Let’s say you are interested in the range of the performance values obtained on individual test sets.

```
my.range.aggr = makeAggregation(id = "test.range", name = "Test Range",
properties = "req.test",
fun = function (task, perf.test, perf.train, measure, group, pred)
diff(range(perf.test))
)
```

`perf.train`

and `perf.test`

are both numerical vectors containing the performances on the train and test data sets.

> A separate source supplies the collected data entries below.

-- ==== Sys2Proof/Machine/Dispatch.lean ====
section
/-! DEFINITION. One arm per command: the completion step of that command (60_exceptions.md R611). -/

namespace Sys2Proof.Machine

def exec (i : Instr) (s : State) : Host.Outcome State Fault Refusal :=
  match i with
  | .keyExpand => Sys2Proof.Machine.execKeyExpand s
  | .encBlock => Sys2Proof.Machine.execEncBlock s
  | .decBlock => Sys2Proof.Machine.execDecBlock s
  | .cbcEnc => Sys2Proof.Machine.execCbcEnc s
  | .cbcDec => Sys2Proof.Machine.execCbcDec s
  | .kdf => Sys2Proof.Machine.execKdf s
  | .tagCompute => Sys2Proof.Machine.execTagCompute s
  | .tagVerify => Sys2Proof.Machine.execTagVerify s
  | .aeEncrypt hs => Sys2Proof.Machine.execAeEncrypt hs s
  | .aeDecrypt => Sys2Proof.Machine.execAeDecrypt s

end Sys2Proof.Machine
end

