-- ==== Sys2Proof/Certificates/Slice0/Obligations.lean ====
section
/-! DEFINITION. The statements for the provers. `Sys2Proof.Spec` holds the few words they share, written from
the spec and not from the meanings; a word of the model is used only where the statement is about it. -/

namespace Sys2Proof.Spec

open Sys2Proof.Machine

/-- The state after a completion that changes nothing but STATUS and SEQ (R611). -/
def completed (s : State) (code detail : BitVec 4) : State :=
  { s with seq := .idle, done := true, errCode := code, errDetail := detail }

/-- The state after a failed CBC command: OUT_LEN <- 0 as well (R604). -/
def cbcFailed (s : State) (code detail : BitVec 4) : State :=
  { s with seq := .idle, done := true, errCode := code, errDetail := detail, outLen := 0 }

/-- RK, NR and KS_VALID at 0 (R566). -/
def scheduleCleared (s : State) : State :=
  { s with rk := Vector.replicate 60 ⟨0, 0, 0, 0⟩, nr := 0, ksValid := false }

/-- The state after a failed AE command (R604, R566). -/
def aeFailed (s : State) (code detail : BitVec 4) : State := scheduleCleared (cbcFailed s code detail)

/-- `W(NAME)[a:a+n)` as a byte string (R9, R10). -/
def windowBytes (s : State) (w : Window) (a n : Nat) : List Byte :=
  (List.range n).map fun k => s.windowByte w (a + k)

/-- `W(NAME)[a:a+16)` as a block. -/
def windowBlock (s : State) (w : Window) (a : Nat) : Block := Vector.ofFn fun k => s.windowByte w (a + k.val)

/-- Byte k of Pad(W(DIN)[0:MSG_LEN)) (R470). -/
def paddedByte (s : State) (k : Nat) : Byte :=
  if k < s.msgLen.toNat then s.windowByte .din k else BitVec.ofNat 8 (16 - s.msgLen.toNat % 16)

/-- Block j of Pad(W(DIN)[0:MSG_LEN)). -/
def paddedBlock (s : State) (j : Nat) : Block := Vector.ofFn fun k => paddedByte s (16 * j + k.val)

/-- The number of blocks of Pad(m) for a message of L bytes (R471). -/
def paddedBlocks (len : Nat) : Nat := len / 16 + 1

/-- `c j` for j < n are the CBC ciphertext blocks of the plaintext blocks `p j` (R474). -/
def CbcChain (enc : Block → Block) (iv : Block) (p c : Nat → Block) (n : Nat) : Prop :=
  ∀ j < n, c j = enc (xorBytes (p j) (if j = 0 then iv else c (j - 1)))

/-- Byte k of CbcDecryptRaw of W(DIN)[a:...): its block through `dec`, combined with the ciphertext block
before it, or with the IV (R475). -/
def rawPlainByte (s : State) (dec : Block → Block) (iv : Block) (a k : Nat) : Byte :=
  let j := k / 16
  ((dec (windowBlock s .din (a + 16 * j)))[k % 16]?).getD 0 ^^^
    ((if j = 0 then iv else windowBlock s .din (a + 16 * (j - 1)))[k % 16]?).getD 0

/-- The last of n bytes declares a pad length p from 1 to 16 and the last p bytes all equal p (R472). -/
def PaddingValid (q : Nat → Byte) (n : Nat) : Prop :=
  1 ≤ (q (n - 1)).toNat ∧ (q (n - 1)).toNat ≤ 16 ∧ ∀ k, n - (q (n - 1)).toNat ≤ k → k < n → q k = q (n - 1)

/-- `U` of R512 after n repetitions, for output block i. -/
def prfChain (p s : List Byte) (i : Nat) : Nat → Digest
  | 0 => hmac p (s ++ [0, 0, 0, BitVec.ofNat 8 i])
  | n + 1 => hmac p (prfChain p s i n).toList

/-- Byte k of `T_i` of R512 after c iterations: the exclusive-or of byte k of every U. -/
def prfXor (p s : List Byte) (i c k : Nat) : Byte :=
  ((List.range c).map fun n => ((prfChain p s i n)[k]?).getD 0).foldl (· ^^^ ·) 0

/-- The derived keys of a password, a salt and an iteration count: CK and AK are T_1, IV is the first half
of T_2 (R513). -/
def derivedKeys (p s : List Byte) (c : Nat) : DerivedKeys where
  ck := Vector.ofFn fun k => prfXor p s 1 c k.val
  ak := Vector.ofFn fun k => prfXor p s 1 c (16 + k.val)
  iv := Vector.ofFn fun k => prfXor p s 2 c k.val

/-- The password: W(KEY)[0:KEY_LEN). -/
def password (s : State) : List Byte := windowBytes s .key 0 s.keyLen.toNat

/-- The message: W(DIN)[0:MSG_LEN). -/
def message (s : State) : List Byte := windowBytes s .din 0 s.msgLen.toNat

/-- KEY_LEN ∈ {16, 24, 32}. -/
def KeyLenValid (s : State) : Prop := s.keyLen = 16 ∨ s.keyLen = 24 ∨ s.keyLen = 32

/-- MSG_LEN ≤ DIN_BYTES. -/
def MessageFits (s : State) : Prop := s.msgLen.toNat ≤ s.params.dinBytes

/-- The checks of AE_ENCRYPT all pass (R561). -/
def EncryptPasses (s : State) : Prop :=
  KeyLenValid s ∧ s.msgLen ≠ 0 ∧ MessageFits s ∧ (∀ k < s.msgLen.toNat, (s.windowByte .din k).toNat ≤ 0x7F) ∧
    s.iter ≠ 0

/-- The checks of AE_DECRYPT all pass (R564). -/
def DecryptPasses (s : State) : Prop :=
  KeyLenValid s ∧ MessageFits s ∧ s.msgLen.toNat % 16 = 0 ∧ 64 ≤ s.msgLen.toNat ∧ s.iter ≠ 0

/-- The key schedule of a 16-byte cipher key, as the AE commands use it. -/
def schedule (ck : Block) : RoundKeys := loadSchedule (keyExpansion ck.toList)

/-- `s[r][c]` of a matrix (R440). -/
def entry (s : Matrix) (r c : Nat) : Byte :=
  let col := [s.c0, s.c1, s.c2, s.c3].getD c Word4.zero
  [col.b0, col.b1, col.b2, col.b3].getD r 0

/-- The turn in which the host reads 32 bits at an aperture offset. -/
def readTurn (s : State) (off : Nat) : Turn := .host (.read (s.params.base + off) 4)

/-- The turn in which the host writes 32 bits at an aperture offset. -/
def writeTurn (s : State) (off : Nat) (v : Word) : Turn := .host (.write (s.params.base + off) 4 v)

/-- The state once the oldest turn is taken, with a reply. -/
def replied (s : State) (rest : List Turn) (r : Reply) : State := { s with turns := rest, reply := some r }

end Sys2Proof.Spec

open Sys2Proof Sys2Proof.Machine Sys2Proof.Spec

/-! ## Encoding (30_encoding.md) -/

/-- R301: the eleven command words decode to their commands, and every other OP value is reserved. -/
def Obligations.CommandWordsDecodeToTheirCommands : Prop :=
  decodeWord 0x00000001 = .ok .keyExpand ∧ decodeWord 0x00000002 = .ok .encBlock ∧
  decodeWord 0x00000003 = .ok .decBlock ∧ decodeWord 0x00000004 = .ok .cbcEnc ∧
  decodeWord 0x00000005 = .ok .cbcDec ∧ decodeWord 0x00000006 = .ok .kdf ∧
  decodeWord 0x00000007 = .ok .tagCompute ∧ decodeWord 0x00000008 = .ok .tagVerify ∧
  decodeWord 0x00000009 = .ok (.aeEncrypt false) ∧ decodeWord 0x00000109 = .ok (.aeEncrypt true) ∧
  decodeWord 0x0000000A = .ok .aeDecrypt ∧
  ∀ v : Word, (v.extractLsb' 0 8 = 0 ∨ 0x0B ≤ (v.extractLsb' 0 8).toNat) →
    decodeWord v = .error .reservedOp

/-- Decode and encode agree on all 2^32 words: a word decodes to i exactly when it is i's word, so no
word has two meanings, no bit is dropped and no command is without a word. -/
def Obligations.DecodeIsTheInverseOfEncode : Prop :=
  ∀ (v : Word) (i : Instr), decodeWord v = .ok i ↔ v = encode i

/-- The words the decoder accepts are exactly those that meet the three conditions of `legal(v)` (R302). -/
def Obligations.LegalWordsAndOnlyThoseDecode : Prop :=
  ∀ v : Word, (∃ i, decodeWord v = .ok i) ↔
    (1 ≤ (v.extractLsb' 0 8).toNat ∧ (v.extractLsb' 0 8).toNat ≤ 0x0A) ∧ v.extractLsb' 9 23 = 0 ∧
      (v.getLsbD 8 = false ∨ v.extractLsb' 0 8 = 0x09)

/-! ## Steps, accept, completion (60_exceptions.md) -/

/-- When the sequencer acts (its turn is the oldest, or no turn is pending): if the latched word decodes to i,
the step is `exec i` of the state with that turn taken and no reply; while IDLE nothing else changes. -/
def Obligations.StepRunsTheLatchedCommand : Prop :=
  ∀ s : State,
    (∀ (w : Word) (i : Instr), s.seq = .busy w → decodeWord w = .ok i →
      (s.turns = [] → step s = exec i { s with reply := none }) ∧
      (∀ rest, s.turns = .sequencer :: rest → step s = exec i { s with turns := rest, reply := none })) ∧
    (s.seq = .idle →
      (s.turns = [] → step s = .next { s with reply := none }) ∧
      (∀ rest, s.turns = .sequencer :: rest → step s = .next { s with turns := rest, reply := none }))

/-- R610 and R612: a legal word written to CMD while IDLE is accepted in one step, with no other state changed;
an illegal word completes at once with DONE <- 1, ERR_CODE <- 8, ERR_DETAIL <- 0, SEQ stays IDLE, and no
other state changes. -/
def Obligations.CommandWriteIsAcceptedOrRejected : Prop :=
  ∀ (s : State) (rest : List Turn) (v : Word), s.seq = .idle → s.params.wf = true →
    s.turns = writeTurn s 0x004 v :: rest →
    (∀ i, decodeWord v = .ok i →
      step s = .next (replied { s with seq := .busy v, done := false, errCode := 0, errDetail := 0 } rest
        (.write .okay))) ∧
    ((∀ i, decodeWord v ≠ .ok i) →
      step s = .next (replied { s with done := true, errCode := 8, errDetail := 0 } rest (.write .okay)))

/-- Every command ends in exactly one completion: `exec` always answers a next state, IDLE with DONE set,
whatever the outcome (R600, R611), and ERR_DETAIL is 0 unless ERR_CODE is 7 (R602). -/
def Obligations.EveryCommandCompletes : Prop :=
  ∀ (i : Instr) (s : State), ∃ t, exec i s = .next t ∧ t.seq = .idle ∧ t.busy = false ∧ t.done = true ∧
    (t.errCode ≠ 7 → t.errDetail = 0)

/-- The outcomes of R606: which command can end with which ERR_CODE and ERR_DETAIL; no other occurs. -/
def Obligations.OutcomesOfEachCommand : Prop :=
  ∀ (i : Instr) (s t : State), exec i s = .next t →
    (t.errCode.toNat, t.errDetail.toNat) ∈
      (match i with
        | .keyExpand => [(0, 0), (1, 0), (3, 0)]
        | .encBlock => [(0, 0), (7, 1)]
        | .decBlock => [(0, 0), (7, 1)]
        | .cbcEnc => [(0, 0), (7, 1), (7, 2)]
        | .cbcDec => [(0, 0), (6, 0), (7, 1), (7, 2), (7, 3)]
        | .kdf => [(0, 0), (3, 0), (7, 5)]
        | .tagCompute => [(0, 0), (7, 2)]
        | .tagVerify => [(0, 0), (5, 0), (7, 2)]
        | .aeEncrypt _ => [(0, 0), (1, 0), (2, 0), (3, 0), (4, 0), (7, 2), (7, 5)]
        | .aeDecrypt => [(0, 0), (1, 0), (2, 0), (3, 0), (5, 0), (6, 0), (7, 2), (7, 4), (7, 5)] : List (Nat × Nat))

/-- R603 and R604: a command that fails leaves every window, and for KEY_EXPAND the schedule, as it was;
the CBC and AE commands set OUT_LEN <- 0, and the AE commands clear RK, NR and KS_VALID. Nothing else but
STATUS and SEQ changes. -/
def Obligations.FailedCommandWritesNoOutput : Prop :=
  ∀ (i : Instr) (s t : State), exec i s = .next t → t.errCode ≠ 0 →
    t =
      (match i with
        | .cbcEnc => cbcFailed s t.errCode t.errDetail
        | .cbcDec => cbcFailed s t.errCode t.errDetail
        | .aeEncrypt _ => aeFailed s t.errCode t.errDetail
        | .aeDecrypt => aeFailed s t.errCode t.errDetail
        | .keyExpand => completed s t.errCode t.errDetail
        | .encBlock => completed s t.errCode t.errDetail
        | .decBlock => completed s t.errCode t.errDetail
        | .kdf => completed s t.errCode t.errDetail
        | .tagCompute => completed s t.errCode t.errDetail
        | .tagVerify => completed s t.errCode t.errDetail)
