-- ==== Sys2Proof/Laws/State.lean ====
section
/-! SUPPORT. One lemma for each field under each named update of the state, true by rfl, so that no proof
unfolds a record update. -/

namespace Sys2Proof.Machine

/-! ## `State.finish` (R611) -/

@[simp] theorem State.finish_params (c d : BitVec 4) (s : State) : (s.finish c d).params = s.params := rfl
@[simp] theorem State.finish_seq (c d : BitVec 4) (s : State) : (s.finish c d).seq = .idle := rfl
@[simp] theorem State.finish_done (c d : BitVec 4) (s : State) : (s.finish c d).done = true := rfl
@[simp] theorem State.finish_ksValid (c d : BitVec 4) (s : State) : (s.finish c d).ksValid = s.ksValid := rfl
@[simp] theorem State.finish_bwerr (c d : BitVec 4) (s : State) : (s.finish c d).bwerr = s.bwerr := rfl
@[simp] theorem State.finish_errCode (c d : BitVec 4) (s : State) : (s.finish c d).errCode = c := rfl
@[simp] theorem State.finish_errDetail (c d : BitVec 4) (s : State) : (s.finish c d).errDetail = d := rfl
@[simp] theorem State.finish_doneIe (c d : BitVec 4) (s : State) : (s.finish c d).doneIe = s.doneIe := rfl
@[simp] theorem State.finish_bwerrIe (c d : BitVec 4) (s : State) : (s.finish c d).bwerrIe = s.bwerrIe := rfl
@[simp] theorem State.finish_keyLen (c d : BitVec 4) (s : State) : (s.finish c d).keyLen = s.keyLen := rfl
@[simp] theorem State.finish_msgLen (c d : BitVec 4) (s : State) : (s.finish c d).msgLen = s.msgLen := rfl
@[simp] theorem State.finish_iter (c d : BitVec 4) (s : State) : (s.finish c d).iter = s.iter := rfl
@[simp] theorem State.finish_outLen (c d : BitVec 4) (s : State) : (s.finish c d).outLen = s.outLen := rfl
@[simp] theorem State.finish_key (c d : BitVec 4) (s : State) : (s.finish c d).key = s.key := rfl
@[simp] theorem State.finish_iv (c d : BitVec 4) (s : State) : (s.finish c d).iv = s.iv := rfl
@[simp] theorem State.finish_salt (c d : BitVec 4) (s : State) : (s.finish c d).salt = s.salt := rfl
@[simp] theorem State.finish_tag (c d : BitVec 4) (s : State) : (s.finish c d).tag = s.tag := rfl
@[simp] theorem State.finish_blockIn (c d : BitVec 4) (s : State) : (s.finish c d).blockIn = s.blockIn := rfl
@[simp] theorem State.finish_blockOut (c d : BitVec 4) (s : State) : (s.finish c d).blockOut = s.blockOut := rfl
@[simp] theorem State.finish_dkCk (c d : BitVec 4) (s : State) : (s.finish c d).dkCk = s.dkCk := rfl
@[simp] theorem State.finish_dkAk (c d : BitVec 4) (s : State) : (s.finish c d).dkAk = s.dkAk := rfl
@[simp] theorem State.finish_dkIv (c d : BitVec 4) (s : State) : (s.finish c d).dkIv = s.dkIv := rfl
@[simp] theorem State.finish_din (c d : BitVec 4) (s : State) : (s.finish c d).din = s.din := rfl
@[simp] theorem State.finish_dout (c d : BitVec 4) (s : State) : (s.finish c d).dout = s.dout := rfl
@[simp] theorem State.finish_rk (c d : BitVec 4) (s : State) : (s.finish c d).rk = s.rk := rfl
@[simp] theorem State.finish_nr (c d : BitVec 4) (s : State) : (s.finish c d).nr = s.nr := rfl
@[simp] theorem State.finish_turns (c d : BitVec 4) (s : State) : (s.finish c d).turns = s.turns := rfl
@[simp] theorem State.finish_reply (c d : BitVec 4) (s : State) : (s.finish c d).reply = s.reply := rfl
@[simp] theorem State.finish_draws (c d : BitVec 4) (s : State) : (s.finish c d).draws = s.draws := rfl
@[simp] theorem State.finish_epoch (c d : BitVec 4) (s : State) : (s.finish c d).epoch = s.epoch := rfl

In most cases (unless you are using bootstrap as resampling strategy or have set `predict = "both"`

in `makeResampleDesc()`

) the `perf.train`

vector is empty.

Now we can run a feature selection based on the first measure in the provided list and see how the other measures turn out.

```
# mmce with default aggregation scheme test.mean
ms1 = mmce
# mmce with new aggregation scheme my.range.aggr
ms2 = setAggregation(ms1, my.range.aggr)
# Minimum and maximum of the mmce over test sets
ms1min = setAggregation(ms1, test.min)
ms1max = setAggregation(ms1, test.max)
# Feature selection
rdesc = makeResampleDesc("CV", iters = 3)
res = selectFeatures("classif.rpart", iris.task, rdesc, measures = list(ms1, ms2, ms1min, ms1max),
control = makeFeatSelControlExhaustive(), show.info = FALSE)
# Optimization path, i.e., performances for the 16 possible feature subsets
perf.data = as.data.frame(res$opt.path)
head(perf.data[1:8])
## Sepal.Length Sepal.Width Petal.Length Petal.Width mmce.test.mean
## 1 0 0 0 0 0.68000000
## 2 1 0 0 0 0.34000000
## 3 0 1 0 0 0.48666667
## 4 0 0 1 0 0.06666667
## 5 0 0 0 1 0.04666667
## 6 1 1 0 0 0.36000000
## mmce.test.range mmce.test.min mmce.test.max
## 1 0.20 0.56 0.76
## 2 0.32 0.18 0.50
## 3 0.18 0.42 0.60
## 4 0.06 0.04 0.10
## 5 0.06 0.02 0.08
## 6 0.22 0.28 0.50
pd = position_jitter(width = 0.005, height = 0)
p = ggplot(aes(x = mmce.test.range, y = mmce.test.mean, ymax = mmce.test.max, ymin = mmce.test.min,
color = as.factor(Sepal.Width), pch = as.factor(Petal.Width)), data = perf.data) +
geom_pointrange(position = pd) +
coord_flip()
print(p)
```

The plot shows the range versus the mean misclassification error. The value on the y-axis thus corresponds to the length of the error bars. (Note that the points and error bars are jittered in y-direction.)